Yeah I've turned that over in my head. I am not sure I have a great
answer. But I interpret the net effect to be that the model prefers
simple explanations for active users, at the cost of more error in the
approximation. One would rather pick a basis that more naturally
explains the data observed in active users. I think I can see that
this could be a useful assumption  these users are less extremely
sparse.
On Mon, Jun 16, 2014 at 8:50 PM, Dmitriy Lyubimov <dlieu.7@gmail.com> wrote:
> Probably a question for Sebastian.
>
> As we know, the two papers (HuKorenVolynsky and Zhou et. al) use slightly
> different loss functions.
>
> Zhou et al. are fairly unique in that they multiply norm of U, V vectors
> additionally by the number of observied interactions.
>
> The paper doesn't explain why it works except saying along the lines of "we
> tried several regularization matrices, and this one worked better in our
> case".
>
> I tried to figure why that is. And still not sure why it would be better.

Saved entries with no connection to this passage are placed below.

-- ==== Sys2Proof/Machine/HbmEvents.lean ====
section
/-! DEFINITION. The memory-side units: collective landing (R41, R381 to R384), patrol scrubbing (R385, R386) and the restoration of weight frames (R389). -/

namespace Sys2Proof.Machine
open Sys2Proof Fp

/-- A reduction packet (R382, R447, R451). -/
structure ReducePkt where
  /-- the target VF under the export table -/
  vf : Nat
  landing : BitVec 16
  rank : BitVec 16
  epoch : Word
  line : Word
  data : BitVec 512
  poison : Bool
  deriving DecidableEq, Repr

/-! ### Landing entries (R382) -/

/-- DEST. -/
def landDest (e : List Byte) : Nat := field e 0 8
/-- NLINE. -/
def landLines (e : List Byte) : Nat := field e 8 4
/-- FMT. -/
def landFmt (e : List Byte) : Nat := bitsOf (field e 0xC 1) 3 0
/-- ACC. -/
def landAcc (e : List Byte) : Bool := bitOf (field e 0xD 1) 1
/-- K. -/
def landK (e : List Byte) : Nat := field e 0xE 2
/-- DONE. -/
def landDone (e : List Byte) : Nat := field e 0x10 8
/-- EPOCH. -/
def landEpoch (e : List Byte) : Word := BitVec.ofNat 32 (field e 0x18 4)

/-- The fields of an entry are as R382 requires. -/
def landFieldsOk (e : List Byte) : Bool :=
  bitOf (field e 0xD 1) 0 && bitsOf (field e 0xC 1) 7 4 == 0 && bitsOf (field e 0xD 1) 7 2 == 0 && zeroAt e 0x1C 36
    && [0, 1, 6].contains (landFmt e) && decide (1 ≤ landK e ∧ landK e ≤ 1024) && decide (1 ≤ landLines e)
    && landDest e % 64 == 0 && landDone e % 8 == 0

/-- The leaf of a page that a landing may write, as (memory-side, half). -/
def State.landLeaf (s : State) (vf va : Nat) : State × Option Leaf :=
  if lwbase ≤ va then (s, none)
  else
    match s.translate .management vf va .write true with
    | .ok (s, l) => (s, some l)
    | .error e => (s.keepMet e, none)

/-- The half of a memory-side leaf of HBM. -/
def Leaf.half? (l : Leaf) : Option Nat :=
  match regionOf l.pa with
  | .hbm d => if l.ms then some d else none
  | _ => none

/-- The first addresses of the 512 KiB pages that a destination touches. -/
def landPages (e : List Byte) : List Nat :=
  let first := landDest e / 2 ^ 19
  let last := (landDest e + 64 * landLines e - 1) / 2 ^ 19
  (List.range (last + 1 - first)).map fun i => (first + i) * 2 ^ 19

/-- The half that every page of a destination is homed on, where the pages and DONE are as R382 requires. -/
def State.landHalf (s : State) (vf : Nat) (e : List Byte) : State × Option Nat :=
  let r := (landPages e).foldl (fun (r : State × List (Option Nat)) a =>
    let q := r.1.landLeaf vf a
    (q.1, r.2 ++ [q.2.bind Leaf.half?])) (s, [])
  let d := r.1.landLeaf vf (landDone e)
  let h := (r.2.head?.bind id)
  (d.1, if r.2.all (· == h) && d.2.isSome then h else none)

/-- Reads landing entry n of a VF (R382); an entry that cannot be read is none. -/
def State.landEntry (s : State) (vf n : Nat) : State × Option (List Byte) :=
  if s.cfg vf 0x18 ≤ n then (s, none)
  else
    match s.readVa .management vf (s.cfg vf 0x17 + 64 * n) 64 .read true with
    | .ok (s, e) => (s, some e)
    | .error e => (s.keepMet e, none)

/-! ### The line (R383) -/

/-- What an element of a line becomes: the root of its tree, or the sum with what the destination holds. -/
def landElem (fmt : Nat) (acc : Bool) (dest : Nat) (parts : List Nat) : Nat :=
  match fmt with
  | 0 => if acc then (fadd32 dest (landTree32 parts)).bits else landTree32 parts
  | 1 =>
    if acc then (rndBf16 (addV (decode .bf16 dest) (decode .fp32 (landTree32 (parts.map fun b => b * 2 ^ 16)))) .rne 0).bits
    else landTreeBf16 parts
  | _ => if acc then (dest + landTreeInt parts) % 2 ^ 32 else landTreeInt parts

/-- Bytes of an element. -/
def landWidth (fmt : Nat) : Nat := if fmt = 1 then 2 else 4

/-- The line that the contributions of ranks 0 to K - 1 make, in rank order. -/
def landLine (e : List Byte) (dest : List Byte) (parts : List (BitVec 512)) : List Byte :=
  let w := landWidth (landFmt e)
  ((List.range (64 / w)).map fun x =>
    leBytes w (landElem (landFmt e) (landAcc e) (field dest (w * x) w)
      (parts.map fun p => (p.extractLsb' (8 * w * x) (8 * w)).toNat))).flatten

/-- The contributions to a line, in rank order. -/
def Landing.ofLine (g : Landing) (line : Nat) : List (BitVec 512) :=
  (List.range (landK g.entry)).filterMap fun r => (g.parts.find? fun p => p.1 == line && p.2.1 == r).map fun p => p.2.2

/-- A line becomes poisoned in memory, by data that are. -/
def State.poisonLine (s : State) (line : Nat) : State := { s with mem := s.mem.spoil line }.weightLine line

/-- Line `i` of a landing is written (R383, R384): with its data, or as poison where a contribution, or the destination that it
adds to, is poisoned. -/
def State.landWrite (s : State) (vf half : Nat) (g : Landing) (i : Nat) : State :=
  let a : Agent := .memSide half
  match s.translate a vf (landDest g.entry + 64 * i) .write true with
  | .error e => s.keepMet e
  | .ok (s, l) =>
    let (s, bad, dest) := if !landAcc g.entry then (s, false, List.replicate 64 0) else
      match s.readLeaf a vf l 64 with
      | .ok (s, b) => (s, false, b)
      | .error (.trap t) => (s.applySides t.sides, true, List.replicate 64 0)
      | .error (.wait _ l) => (s.applySides l, true, List.replicate 64 0)
    match s.commitLeaf a vf l (landLine g.entry dest (g.ofLine i)) with
    | .ok s => if bad || g.poisoned.contains i then s.poisonLine (l.pa / 64) else s
    | .error e => s.keepMet e

/-- One is added to a word, in one step at its home, or by an AMO where it is a peer's (R383, R449). -/
def State.landAdd (s : State) (a : Agent) (vf va : Nat) : Except Stop State := do
  checkSpace va 8 .amo
  let (s, l) ← s.translate a vf va .amo true
  match regionOf l.pa with
  | .peer m =>
    match s.peerPort a.number m with
    | none => .ok s
    | some p =>
      let msg := requestMsg 0 3 vf false false true 0 ((l.pa - 2 ^ 51) % 2 ^ 44) 1
      .ok (s.sendPeer 0x05 msg (.mk' a p l.pa 8 true true))
  | _ =>
    let (s, b) ← s.onward (s.readLeaf a vf l 8)
    s.onward (s.commitLeaf a vf l (leBytes 8 (field b 0 8 + 1)))

/-- DONE rises by 1, after everything that the unit wrote (R383). -/
def State.landFinish (s : State) (vf half : Nat) (g : Landing) : State :=
  match s.landAdd (.memSide half) vf (landDone g.entry) with
  | .ok s => s
  | .error e => s.applySides e.sides

/-- Keeps what a landing holds. -/
def State.setLanding (s : State) (vf n : Nat) (g : Landing) : State :=
  s.updVf vf fun v => { v with landings := SMap.insert n g (SMap.erase v.landings n) }

/-- A packet joins its tree (R383), and the line and the landing are finished where it is the last. -/
def State.landPart (s : State) (vf n half : Nat) (g : Landing) (p : ReducePkt) : State :=
  let i := p.line.toNat
  let g := { g with
    parts := g.parts ++ [(i, p.rank.toNat, if p.poison then 0 else p.data)]
    poisoned := if p.poison then i :: g.poisoned else g.poisoned }
  let s := if p.poison then s.postRing0 vf 0x8D 4 n else s
  if (g.ofLine i).length < landK g.entry then s.setLanding vf n g
  else
    let g' := { g with complete := i :: g.complete }
    let s := (s.landWrite vf half g i).setLanding vf n g'
    if g'.complete.length < landLines g.entry then s else s.landFinish vf half g'

/-- The record of the packet's epoch: as latched, or from an entry that passes R382 and R384. -/
def State.landOpen (s : State) (p : ReducePkt) (e : List Byte) : Option Landing :=
  match (s.vf p.vf).landings.lookup p.landing.toNat with
  | some g =>
    if g.epoch = p.epoch then (if g.dead then none else some g)
    else if landFieldsOk e then some ⟨p.epoch, e, [], [], [], false⟩ else none
  | none => if landFieldsOk e then some ⟨p.epoch, e, [], [], [], false⟩ else none

/-- An epoch that is still open when its VF settles is abandoned: its partials are gone, and its packets are dropped (R384, R413). -/
def Landing.settled (g : Landing) : Landing :=
  if g.complete.length < landLines g.entry then { g with parts := [], poisoned := [], complete := [], dead := true } else g

/-- A record whose epoch software has left is discarded (R384). -/
def State.landForget (s : State) (vf n : Nat) (epoch : Word) : State :=
  s.updVf vf fun v => { v with landings := v.landings.filter fun q => q.1 != n || q.2.epoch == epoch }

/-- A reduction packet lands (R383, R384). -/
def State.land (s : State) (p : ReducePkt) : State :=
  let n := p.landing.toNat
  let drop (s : State) (cause : Nat) : State := s.postRing0 p.vf 0x8D cause n
  match s.landEntry p.vf n with
  | (s, none) => drop s 3
  | (s, some e) =>
    let s := s.landForget p.vf n (landEpoch e)
    if landEpoch e ≠ p.epoch then drop s 3
    else
      match s.landOpen p e with
      | none => drop s 3
      | some g =>
        match s.landHalf p.vf g.entry with
        | (s, none) => drop s 3
        | (s, some half) =>
          if landK g.entry ≤ p.rank.toNat ∨ landLines g.entry ≤ p.line.toNat then drop (s.setLanding p.vf n g) 2
          else if g.parts.any fun q => q.1 == p.line.toNat && q.2.1 == p.rank.toNat then drop s 1
          else s.landPart p.vf n half g p

/-! ### Scrubbing and restoration -/

/-- SCRUB_VISIT (R385 to R387): a line of a half is read and corrected at its home. -/
def execScrubVisit (half line : Nat) (s : State) : Host.Outcome State Fault Refusal :=
  let l := half * 2 ^ 29 + line
  .next (if (SMap.get LineErr.none s.mem.latent l).copy = 0 then s.meetLine l else s)

/-- The poisoned lines of a frame. -/
def MemSys.poisonedOf (m : MemSys) (frame : Nat) : List Nat :=
  (m.poison.filter fun p => p.2 != 0 && p.1 / 8192 == frame).map Prod.fst

/-- The poisoned lines of a frame are rewritten whole, from an image of the frame (R389). -/
def State.rewriteFrame (s : State) (frame : Nat) (image : List Byte) : State :=
  (s.mem.poisonedOf frame).foldl (fun s line =>
    let bytes := (image.drop (64 * (line % 8192))).take 64
    let cells := (numbered bytes).map fun p => (64 * line + p.1, p.2)
    { s with mem := s.mem.commit .management 0 cells false (s.mem.frameKey.lookup frame).isSome }) s

/-- WEIGHT_RESTORE (R389) of frame `frame` of the image. -/
def execWeightRestore (frame : Nat) (s : State) : Host.Outcome State Fault Refusal :=
  match s.sec.weightFrames.lookup frame with
  | none => .next s
  | some f =>
    let after := { s with sec := { s.sec with
      restoring := SMap.set false s.sec.restoring f false, checked := SMap.set false s.sec.checked f false } }
    match Config.hostCopy frame with
    | none => .next (after.postPf 0 (Config.eventStatus 1).toNat 0 frame (f * 2 ^ 19))
    | some b =>
      if s.sec.leaves.lookup frame = some (Config.sha512 b) ∧ s.sec.pathOk 16 0 frame ∧ b.length = 2 ^ 19 then .next (after.rewriteFrame f b)
      else .next (after.postPf 0 (Config.eventStatus 1).toNat 0 frame (f * 2 ^ 19))

end Sys2Proof.Machine
end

> So b asically we say, by allowing smaller sets of observation having
> smaller regularization values, it is ok for smaller observation sets to
> overfit slightly more than larger observations sets.
>
> This seems to be counterintuitive. Intuition tells us, smaller sets
> actually would tend to overfit more, not less, and therefore might possibly
> use larger regularization rate, not smaller one. Sebastian, what's your
> take on weighing regularization in ALSWR?
>
> thanks.
> d